PROBLEM DETAILS: From the entries below, please output exactly the lines starting at the one containing "(R92, R93; that" and ending at the one containing "(∀ r j row col, r", both included.

━━━━━━━━━━

/-- ADD Vx, Vy: the sum modulo 256, then VF the carry, from both operands as they were (R78), with its
encoding. When x is VF the carry is what stays. -/
def Obligations.AddRegistersSetsCarryLast : Prop :=
  ∀ (x y : RegIx) (s : State), decodeWord (0x8#4 ++ x ++ y ++ 0x4#4) = .addVxVy x y ∧
    ∃ t, exec (.addVxVy x y) s = .next t ∧
      (x ≠ regF → (t.readV x).toNat = ((s.readV x).toNat + (s.readV y).toNat) % 256) ∧
      (t.readV regF).toNat = (if (s.readV x).toNat + (s.readV y).toNat > 255 then 1 else 0) ∧
      t.pc = s.pc + 2 ∧ RegisterCycle s t ∧ SameRegsBut [x, regF] s t

/-- SUB and SUBN away from the VF-alias cases: the difference modulo 256, VF 1 exactly when the minuend is
strictly greater (R69, R79, R81), under either value of P_VF_ALIAS. -/
def Obligations.SubtractionsSetStrictFlag : Prop :=
  ∀ (x y : RegIx) (s : State), x ≠ regF → y ≠ regF →
    (∃ t, exec (.subVxVy x y) s = .next t ∧
      (t.readV x).toNat = ((s.readV x).toNat + 256 - (s.readV y).toNat) % 256 ∧
      (t.readV regF).toNat = (if (s.readV x).toNat > (s.readV y).toNat then 1 else 0) ∧
      t.pc = s.pc + 2 ∧ RegisterCycle s t ∧ SameRegsBut [x, regF] s t) ∧
    (∃ t, exec (.subnVxVy x y) s = .next t ∧
      (t.readV x).toNat = ((s.readV y).toNat + 256 - (s.readV x).toNat) % 256 ∧
      (t.readV regF).toNat = (if (s.readV y).toNat > (s.readV x).toNat then 1 else 0) ∧
      t.pc = s.pc + 2 ∧ RegisterCycle s t ∧ SameRegsBut [x, regF] s t)

/-- SUB in its VF-alias cases under P_VF_ALIAS = sequential (R79, inferences the spec marks; the parameter
is its decision D2). -/
def Obligations.SubtractAliasCasesRunInOrder : Prop :=
  ∀ (r : RegIx) (s : State), s.params.vfAlias = .sequential → r ≠ regF →
    (∃ t, exec (.subVxVy regF r) s = .next t ∧
      (t.readV regF).toNat =
        ((if (s.readV regF).toNat > (s.readV r).toNat then 1 else 0) + 256 - (s.readV r).toNat) % 256 ∧
      t.pc = s.pc + 2 ∧ RegisterCycle s t ∧ SameRegsBut [regF] s t) ∧
    (∃ t f, exec (.subVxVy r regF) s = .next t ∧
      f = (if (s.readV r).toNat > (s.readV regF).toNat then 1 else 0) ∧ (t.readV regF).toNat = f ∧
      (t.readV r).toNat = ((s.readV r).toNat + 256 - f) % 256 ∧
      t.pc = s.pc + 2 ∧ RegisterCycle s t ∧ SameRegsBut [r, regF] s t) ∧
    (∃ t, exec (.subVxVy regF regF) s = .next t ∧ t.readV regF = 0 ∧
      t.pc = s.pc + 2 ∧ RegisterCycle s t ∧ SameRegsBut [regF] s t)

/-- SUBN in its VF-alias cases under P_VF_ALIAS = sequential (R81, inferences the spec marks; decision
D2). -/
def Obligations.ReverseSubtractAliasCasesRunInOrder : Prop :=
  ∀ (r : RegIx) (s : State), s.params.vfAlias = .sequential → r ≠ regF →
    (∃ t f, exec (.subnVxVy regF r) s = .next t ∧
      f = (if (s.readV r).toNat > (s.readV regF).toNat then 1 else 0) ∧
      (t.readV regF).toNat = ((s.readV r).toNat + 256 - f) % 256 ∧
      t.pc = s.pc + 2 ∧ RegisterCycle s t ∧ SameRegsBut [regF] s t) ∧
    (∃ t f, exec (.subnVxVy r regF) s = .next t ∧
      f = (if (s.readV regF).toNat > (s.readV r).toNat then 1 else 0) ∧ (t.readV regF).toNat = f ∧
      (t.readV r).toNat = (f + 256 - (s.readV r).toNat) % 256 ∧
      t.pc = s.pc + 2 ∧ RegisterCycle s t ∧ SameRegsBut [r, regF] s t) ∧
    (∃ t, exec (.subnVxVy regF regF) s = .next t ∧ t.readV regF = 0 ∧
      t.pc = s.pc + 2 ∧ RegisterCycle s t ∧ SameRegsBut [regF] s t)

/-- SHR and SHL shift Vx, whatever y is, and set VF to the bit shifted out (R80, R82), away from the
VF-alias case and under either value of P_VF_ALIAS. -/
def Obligations.ShiftsSetTheBitShiftedOut : Prop :=
  ∀ (x y : RegIx) (s : State), x ≠ regF →
    (∃ t, exec (.shrVxVy x y) s = .next t ∧ (t.readV x).toNat = (s.readV x).toNat / 2 ∧
      (t.readV regF).toNat = (s.readV x).toNat % 2 ∧
      t.pc = s.pc + 2 ∧ RegisterCycle s t ∧ SameRegsBut [x, regF] s t) ∧
    (∃ t, exec (.shlVxVy x y) s = .next t ∧ (t.readV x).toNat = (2 * (s.readV x).toNat) % 256 ∧
      (t.readV regF).toNat = (s.readV x).toNat / 128 ∧
      t.pc = s.pc + 2 ∧ RegisterCycle s t ∧ SameRegsBut [x, regF] s t)

/-- SHR and SHL with x = 0xF under P_VF_ALIAS = sequential (R80, R82, inferences the spec marks; decision
D2): VF ends 0, or twice the old bit 7. -/
def Obligations.ShiftAliasCasesRunInOrder : Prop :=
  ∀ (y : RegIx) (s : State), s.params.vfAlias = .sequential →
    (∃ t, exec (.shrVxVy regF y) s = .next t ∧ t.readV regF = 0 ∧
      t.pc = s.pc + 2 ∧ RegisterCycle s t ∧ SameRegsBut [regF] s t) ∧
    (∃ t, exec (.shlVxVy regF y) s = .next t ∧ (t.readV regF).toNat = 2 * ((s.readV regF).toNat / 128) ∧
      t.pc = s.pc + 2 ∧ RegisterCycle s t ∧ SameRegsBut [regF] s t)

/-- RND Vx, kk: RAND8 AND kk, for every RAND8 (R83), with its encoding. -/
def Obligations.RandomByteIsMasked : Prop :=
  ∀ (x : RegIx) (kk : Byte) (s : State), decodeWord (0xC#4 ++ x ++ kk) = .rnd x kk ∧
    ∃ t, exec (.rnd x kk) s = .next t ∧
      (∀ k, (t.readV x).getLsbD k = (s.rand8.getLsbD k && kk.getLsbD k)) ∧
      t.pc = s.pc + 2 ∧ RegisterCycle s t ∧ SameRegsBut [x] s t

/-! ### Index register and memory -/

/-- LD I, nnn and LD F, Vx (R84, R86), with their encodings; Vx is not masked. -/
def Obligations.IndexLoadsSetIndex : Prop :=
  ∀ (nnn : Addr12) (x : RegIx) (s : State),
    decodeWord (0xA#4 ++ nnn) = .ldI nnn ∧ decodeWord (0xF#4 ++ x ++ 0x29#8) = .ldFVx x ∧
    (∃ t, exec (.ldI nnn) s = .next t ∧ t.i.toNat = nnn.toNat ∧ t.pc = s.pc + 2 ∧ PlainCycle s t ∧
      SameRegsBut [] s t ∧ SameStack s t ∧ SameWait s t ∧ SameScreen s t ∧ SameMemory s t) ∧
    (∃ t, exec (.ldFVx x) s = .next t ∧ t.i.toNat = (s.readV x).toNat * 5 ∧ t.pc = s.pc + 2 ∧ PlainCycle s t ∧
      SameRegsBut [] s t ∧ SameStack s t ∧ SameWait s t ∧ SameScreen s t ∧ SameMemory s t)

/-- ADD I, Vx: the sum, no flag; past 0xFFFF it faults or wraps as P_I_OVERFLOW says (R85; the parameter is
the spec's decision D3). -/
def Obligations.AddToIndexFollowsOverflowParameter : Prop :=
  ∀ (x : RegIx) (s : State),
    ((s.i.toNat + (s.readV x).toNat ≤ 0xFFFF ∨ s.params.iOverflow = .wrap) →
      ∃ t, exec (.addIVx x) s = .next t ∧ t.i.toNat = (s.i.toNat + (s.readV x).toNat) % 65536 ∧
        t.pc = s.pc + 2 ∧ PlainCycle s t ∧ SameRegsBut [] s t ∧ SameStack s t ∧ SameWait s t ∧
        SameScreen s t ∧ SameMemory s t) ∧
    (0xFFFF < s.i.toNat + (s.readV x).toNat → s.params.iOverflow = .fault →
      exec (.addIVx x) s = .fault (.indexOverflow s.pc (s.i.toNat + (s.readV x).toNat)))

/-- LD B, Vx stores the three decimal digits of Vx at I, I + 1, I + 2 and nothing else (R87). -/
def Obligations.DecimalDigitsAreStored : Prop :=
  ∀ (x : RegIx) (s : State), s.mem.wf = true → s.dataAddr 2 < 4096 →
    ∃ t, exec (.ldBVx x) s = .next t ∧
      (t.readMem (s.dataAddr 0)).toNat = (s.readV x).toNat / 100 ∧
      (t.readMem (s.dataAddr 1)).toNat = (s.readV x).toNat / 10 % 10 ∧
      (t.readMem (s.dataAddr 2)).toNat = (s.readV x).toNat % 10 ∧
      SameMemoryBut [s.dataAddr 0, s.dataAddr 1, s.dataAddr 2] s t ∧
      t.pc = s.pc + 2 ∧ PlainCycle s t ∧ SameRegsBut [] s t ∧ SameIndex s t ∧ SameStack s t ∧ SameWait s t ∧
      SameScreen s t

/-- LD [I], Vx stores V0..Vx, inclusive, at I..I+x and nothing else; I is unchanged (R88). -/
def Obligations.BlockStoreWritesRegisters : Prop :=
  ∀ (x : RegIx) (s : State), s.mem.wf = true → s.dataAddr x.toNat < 4096 →
    ∃ t, exec (.ldMemVx x) s = .next t ∧
      (∀ r : RegIx, r.toNat ≤ x.toNat → t.readMem (s.dataAddr r.toNat) = s.readV r) ∧
      SameMemoryBut ((List.range (x.toNat + 1)).map s.dataAddr) s t ∧
      t.pc = s.pc + 2 ∧ PlainCycle s t ∧ SameRegsBut [] s t ∧ SameIndex s t ∧ SameStack s t ∧ SameWait s t ∧
      SameScreen s t

/-- LD Vx, [I] loads V0..Vx, inclusive, from I..I+x; I is unchanged (R89). -/
def Obligations.BlockLoadReadsRegisters : Prop :=
  ∀ (x : RegIx) (s : State), s.dataAddr x.toNat < 4096 →
    ∃ t, exec (.ldVxMem x) s = .next t ∧
      (∀ r : RegIx, r.toNat ≤ x.toNat → t.readV r = s.readMem (s.dataAddr r.toNat)) ∧
      (∀ r : RegIx, x.toNat < r.toNat → t.readV r = s.readV r) ∧
      t.pc = s.pc + 2 ∧ RegisterCycle s t

/-- Fx55 then Fx65 with the same x restores every register (R90). -/
def Obligations.BlockStoreThenLoadRestoresRegisters : Prop :=
  ∀ (x : RegIx) (s : State), s.mem.wf = true → s.dataAddr x.toNat < 4096 →
    ∃ t u, exec (.ldMemVx x) s = .next t ∧ exec (.ldVxMem x) t = .next u ∧ SameRegsBut [] s u ∧
      SameIndex s u

/-- Fx33, Fx55, Fx65 and Dxyn fault when an access leaves memory, and report the first such address in
ascending order (R87, R88, R89, R92, R105; the fault is the spec's decision D6). -/
def Obligations.FirstAddressOutOfMemoryIsReported : Prop :=
  ∀ (x y : RegIx) (n : BitVec 4) (s : State),
    (4096 ≤ s.dataAddr 2 → exec (.ldBVx x) s = .fault (.memoryOutOfRange s.pc (max s.i.toNat 4096))) ∧
    (4096 ≤ s.dataAddr x.toNat →
      exec (.ldMemVx x) s = .fault (.memoryOutOfRange s.pc (max s.i.toNat 4096)) ∧
      exec (.ldVxMem x) s = .fault (.memoryOutOfRange s.pc (max s.i.toNat 4096))) ∧
    (n ≠ 0 → 4096 ≤ s.dataAddr (n.toNat - 1) → (s.params.vfAlias = .sequential ∨ (x ≠ regF ∧ y ≠ regF)) →
      exec (.drw x y n) s = .fault (.memoryOutOfRange s.pc (max s.i.toNat 4096)))

/-! ### Framebuffer -/

/-- CLS clears every pixel under P_CLS = clear and changes nothing under noop (R91, C1; the parameter is the
spec's decision D1). -/
def Obligations.ClearScreenFollowsParameter : Prop :=
  ∀ s : State, ∃ t, exec .cls s = .next t ∧
    (s.params.cls = .clear → ∀ row col, t.pixel row col = false) ∧ (s.params.cls = .noop → SameScreen s t) ∧
    t.pc = s.pc + 2 ∧ PlainCycle s t ∧ SameRegsBut [] s t ∧ SameIndex s t ∧ SameStack s t ∧ SameWait s t ∧
    SameMemory s t

/-- DRW XORs each sprite bit into its pixel, with wraparound, and leaves every other pixel; VF cleared first
(R92, R93; that bit 7 is leftmost is the spec's decision D9, and the alias coordinates are its decision
D2). -/
def Obligations.DrawXorsTheSprite : Prop :=
  ∀ (x y : RegIx) (n : BitVec 4) (s : State), DrawRuns x y n s →
    ∃ t, exec (.drw x y n) s = .next t ∧
      (∀ r j row col, r < n.toNat → j < 8 → FallsOn (s.coordinate x) (s.coordinate y) r j row col →
        t.pixel row col = (s.pixel row col ^^ (s.readMem (s.dataAddr r)).getLsbD (7 - j))) ∧
      (∀ row col, (∀ r j, r < n.toNat → j < 8 → ¬ FallsOn (s.coordinate x) (s.coordinate y) r j row col) →
        t.pixel row col = s.pixel row col) ∧
      t.pc = s.pc + 2 ∧ PlainCycle s t ∧ SameRegsBut [regF] s t ∧ SameIndex s t ∧ SameStack s t ∧
      SameWait s t ∧ SameMemory s t

/-- After DRW, VF is 1 exactly when the draw turned at least one lit pixel off, and 0 otherwise (R93). -/
def Obligations.DrawReportsCollision : Prop :=
  ∀ (x y : RegIx) (n : BitVec 4) (s t : State), exec (.drw x y n) s = .next t →
    ((∃ row col, s.pixel row col = true ∧ t.pixel row col = false) → t.readV regF = 1) ∧
    ((∀ row col, s.pixel row col = true → t.pixel row col = true) → t.readV regF = 0)

/-- Drawing the same sprite twice at the same coordinates restores the screen, and the second draw reports a
collision if the first lit a dark pixel (95_test_vectors.md S6; R92, R93). -/
def Obligations.DrawingTwiceRestoresTheScreen : Prop :=
  ∀ (x y : RegIx) (n : BitVec 4) (s t u : State), exec (.drw x y n) s = .next t → exec (.drw x y n) t = .next u →
    SameScreen s u ∧
    ((∃ row col, s.pixel row col = false ∧ t.pixel row col = true) → u.readV regF = 1)

/-! ### Keypad and timers -/

/-- SKP skips if the key numbered Vx is pressed, SKNP if it is not; Vx is the key's number (R95, R96). A value
above 15 faults (the spec's decision D5). -/
def Obligations.KeySkipsTestTheKeyNumbered : Prop :=
  ∀ (x : RegIx) (s : State),
    (∀ k : Fin 16, (s.readV x).toNat = k.val →
      (∃ t, exec (.skp x) s = .next t ∧ (s.key[k] = true → t.pc = s.pc + 4) ∧
        (s.key[k] = false → t.pc = s.pc + 2) ∧ RegisterCycle s t ∧ SameRegsBut [] s t) ∧
      (∃ t, exec (.sknp x) s = .next t ∧ (s.key[k] = false → t.pc = s.pc + 4) ∧
        (s.key[k] = true → t.pc = s.pc + 2) ∧ RegisterCycle s t ∧ SameRegsBut [] s t)) ∧
    (15 < (s.readV x).toNat →
      exec (.skp x) s = .fault (.keyIndexOutOfRange s.pc (s.readV x)) ∧
      exec (.sknp x) s = .fault (.keyIndexOutOfRange s.pc (s.readV x)))

/-- LD Vx, K is the wait state machine of R97: the first dispatch only waits; a poll with no key stays; a poll
with the lowest pressed key k stores k, goes Idle and advances. -/
def Obligations.KeyWaitFollowsItsStateTable : Prop :=
  ∀ (x : RegIx) (s : State), decodeWord (0xF#4 ++ x ++ 0x0A#8) = .ldVxK x ∧
    (s.wait = .idle → ∃ t, exec (.ldVxK x) s = .next t ∧ t.wait = .waiting ∧ t.pc = s.pc ∧
      PlainCycle s t ∧ SameRegsBut [] s t ∧ SameIndex s t ∧ SameStack s t ∧ SameScreen s t ∧ SameMemory s t) ∧
    (s.wait = .waiting → (∀ k : Fin 16, s.key[k] = false) →
      ∃ t, exec (.ldVxK x) s = .next t ∧ t.wait = .waiting ∧ t.pc = s.pc ∧
        PlainCycle s t ∧ SameRegsBut [] s t ∧ SameIndex s t ∧ SameStack s t ∧ SameScreen s t ∧ SameMemory s t) ∧
    (∀ k : Fin 16, s.wait = .waiting → s.key[k] = true → (∀ j : Fin 16, j < k → s.key[j] = false) →
      ∃ t, exec (.ldVxK x) s = .next t ∧ (t.readV x).toNat = k.val ∧ t.wait = .idle ∧ t.pc = s.pc + 2 ∧
        PlainCycle s t ∧ SameRegsBut [x] s t ∧ SameIndex s t ∧ SameStack s t ∧ SameScreen s t ∧ SameMemory s t)

/-- LD Vx, DT reads DT from before this cycle's decrement (R98), with its encoding. -/
def Obligations.DelayTimerIsReadBeforeDecrement : Prop :=
  ∀ (x : RegIx) (s : State), decodeWord (0xF#4 ++ x ++ 0x07#8) = .ldVxDt x ∧
    ∃ t, exec (.ldVxDt x) s = .next t ∧ t.readV x = s.dt ∧ t.pc = s.pc + 2 ∧ RegisterCycle s t ∧
      SameRegsBut [x] s t

/-- LD DT, Vx and LD ST, Vx: the same cycle's decrement applies to the value written (R99, R100, inferences
the spec marks); the sound flag follows the decrement. -/
def Obligations.WrittenTimersCountDownAtOnce : Prop :=
  ∀ (x : RegIx) (s : State),
    (∃ t, exec (.ldDtVx x) s = .next t ∧ CountedDown (s.readV x) t.dt ∧ CountedDown s.st t.st ∧
      t.pc = s.pc + 2 ∧ EmitsRecord t none ∧ SameOutside s t ∧ SameRegsBut [] s t ∧ SameIndex s t ∧
      SameStack s t ∧ SameWait s t ∧ SameScreen s t ∧ SameMemory s t) ∧
    (∃ t, exec (.ldStVx x) s = .next t ∧ CountedDown (s.readV x) t.st ∧ CountedDown s.dt t.dt ∧
      t.pc = s.pc + 2 ∧ EmitsRecord t none ∧ SameOutside s t ∧ SameRegsBut [] s t ∧ SameIndex s t ∧
      SameStack s t ∧ SameWait s t ∧ SameScreen s t ∧ SameMemory s t)
end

━━━━━━━━━━

WRITTEN RESPONSE:
(R92, R93; that bit 7 is leftmost is the spec's decision D9, and the alias coordinates are its decision
D2). -/
def Obligations.DrawXorsTheSprite : Prop :=
  ∀ (x y : RegIx) (n : BitVec 4) (s : State), DrawRuns x y n s →
    ∃ t, exec (.drw x y n) s = .next t ∧
      (∀ r j row col, r < n.toNat → j < 8 → FallsOn (s.coordinate x) (s.coordinate y) r j row col →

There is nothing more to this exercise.